**THE PROBLEM**
Each line holding the string "refuse" is to be copied from the data.

Stored items:
-- ==== Sys2Proof/Machine/Writes.lean ====
section
/-! DEFINITION. The WRITE requests (R166), each tested and taken by the owner of its table. -/

namespace Sys2Proof.Machine

/-- A value the write leaves out takes its default; one it gives is clamped. -/
def setting (default lo hi : Nat) (o : Option Nat) : Nat :=
  match o with
  | some n => clamp lo hi n
  | none => default

/-- Whether an optional identity lies at or above `n`. -/
def outOf (n : Nat) : Option Nat → Bool
  | some k => decide (n ≤ k)
  | none => false

/-! ## STREAM-CONFIG (R26, R27) -/

/-- Test 3 of R27. -/
def streamConfigBad (r : StreamConfigWrite) : Bool :=
  outOf 63 r.meter || outOf 63 r.unloader || outOf 64 r.intake ||
  (r.meter.isSome && (r.unloader.isNone || r.intake.isNone))

/-- The configuration stored: settings clamped, those left out at their reset values (R27). -/
def streamConfigStored (r : StreamConfigWrite) : StreamConfig :=
  { meter := r.meter, unloader := r.unloader, intake := r.intake.bind (idx? 64)
    gapLimit := setting 1000 300 4000 r.gapLimit
    silenceTime := setting 1500 250 8000 r.silenceTime
    unrouted := setting 50 0 65535 r.unrouted }

/-- Whether another stream than `i` meets `p`. -/
def otherStream (s : State) (i : StreamIdx) (p : Stream → Bool) : Bool :=
  (List.finRange 8).any fun j => decide (j ≠ i) && p (s.stream j)

/-- Test 4 of R27. -/
def streamDuplicate (s : State) (i : StreamIdx) (c : StreamConfig) : Bool :=
  (c.meter.isSome && otherStream s i fun x => decide (x.config.meter = c.meter)) ||
  (c.intake.isSome && otherStream s i fun x => x.config.meter.isSome && decide (x.config.intake = c.intake))

/-- Whether the route table holds a route of stream `i`. -/
def hasRoute (s : State) (i : StreamIdx) : Bool :=
  s.alloc.routes.items.any fun e => match e with | some r => decide (r.stream = i) | none => false

/-- Test 5 of R27. -/
def streamInUse (s : State) (i : StreamIdx) (c : StreamConfig) : Bool :=
  (decide ((s.stream i).config.intake ≠ c.intake) && hasRoute s i) ||
  (decide ((s.stream i).config.meter ≠ c.meter) && s.capturing i)

/-- The configuration is stored; with another meter address the stream becomes unprimed and forgets lookup and
demand (R27). -/
def storeStreamConfig (i : StreamIdx) (c : StreamConfig) (s : State) : State :=
  s.modStream i fun x =>
    if x.config.meter = c.meter then { x with config := c }
    else { x with config := c, last := none, lastLookup := none, demand := false }

/-- R27's tests and effect. -/
def ownStreamConfig (a : WriteArgs StreamConfigWrite) (s : State) : Answer :=
  indexed 8 a.index fun i =>
    if (s.stream i).state ≠ .idle then .refuse .badState
    else
      match a.entry with
      | none =>
        if streamInUse s i StreamConfig.reset then .refuse .inUse else .done (storeStreamConfig i StreamConfig.reset)
      | some r =>
        if streamConfigBad r then .refuse .badRecord
        else if streamDuplicate s i (streamConfigStored r) then .refuse .duplicate
        else if streamInUse s i (streamConfigStored r) then .refuse .inUse
        else .done (storeStreamConfig i (streamConfigStored r))

/-! ## CALIBRATION (R70, R75, R76) -/

/-- The record stored, when all five values are given, each clamped to its range (R75). -/
def calibrationStored (r : CalibrationWrite) : Option Calibration :=
  match r.span, r.zero, r.trim, r.ceiling, r.jump with
  | some k, some z, some t, some c, some j =>
    some { span := clamp 1 1000000 k, zero := min 65535 z, trim := clampInt (-2000) 2000 t
           ceiling := clamp 1 16000000 c, jump := min 16000000 j }
  | _, _, _, _, _ => none

/-- The record is replaced, the serial advances, and the unlock ends by use (R75, R76). -/
def storeCalibration (i : StreamIdx) (k : Option Calibration) (s : State) : State :=
  (s.modTally i fun t => { t with cal := k, serial := nextSerial t.serial }).putUnlock none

**RESPONSE TO THE EXERCISE**
    if (s.stream i).state ≠ .idle then .refuse .badState
        if streamInUse s i StreamConfig.reset then .refuse .inUse else .done (storeStreamConfig i StreamConfig.reset)
        if streamConfigBad r then .refuse .badRecord
        else if streamDuplicate s i (streamConfigStored r) then .refuse .duplicate
        else if streamInUse s i (streamConfigStored r) then .refuse .inUse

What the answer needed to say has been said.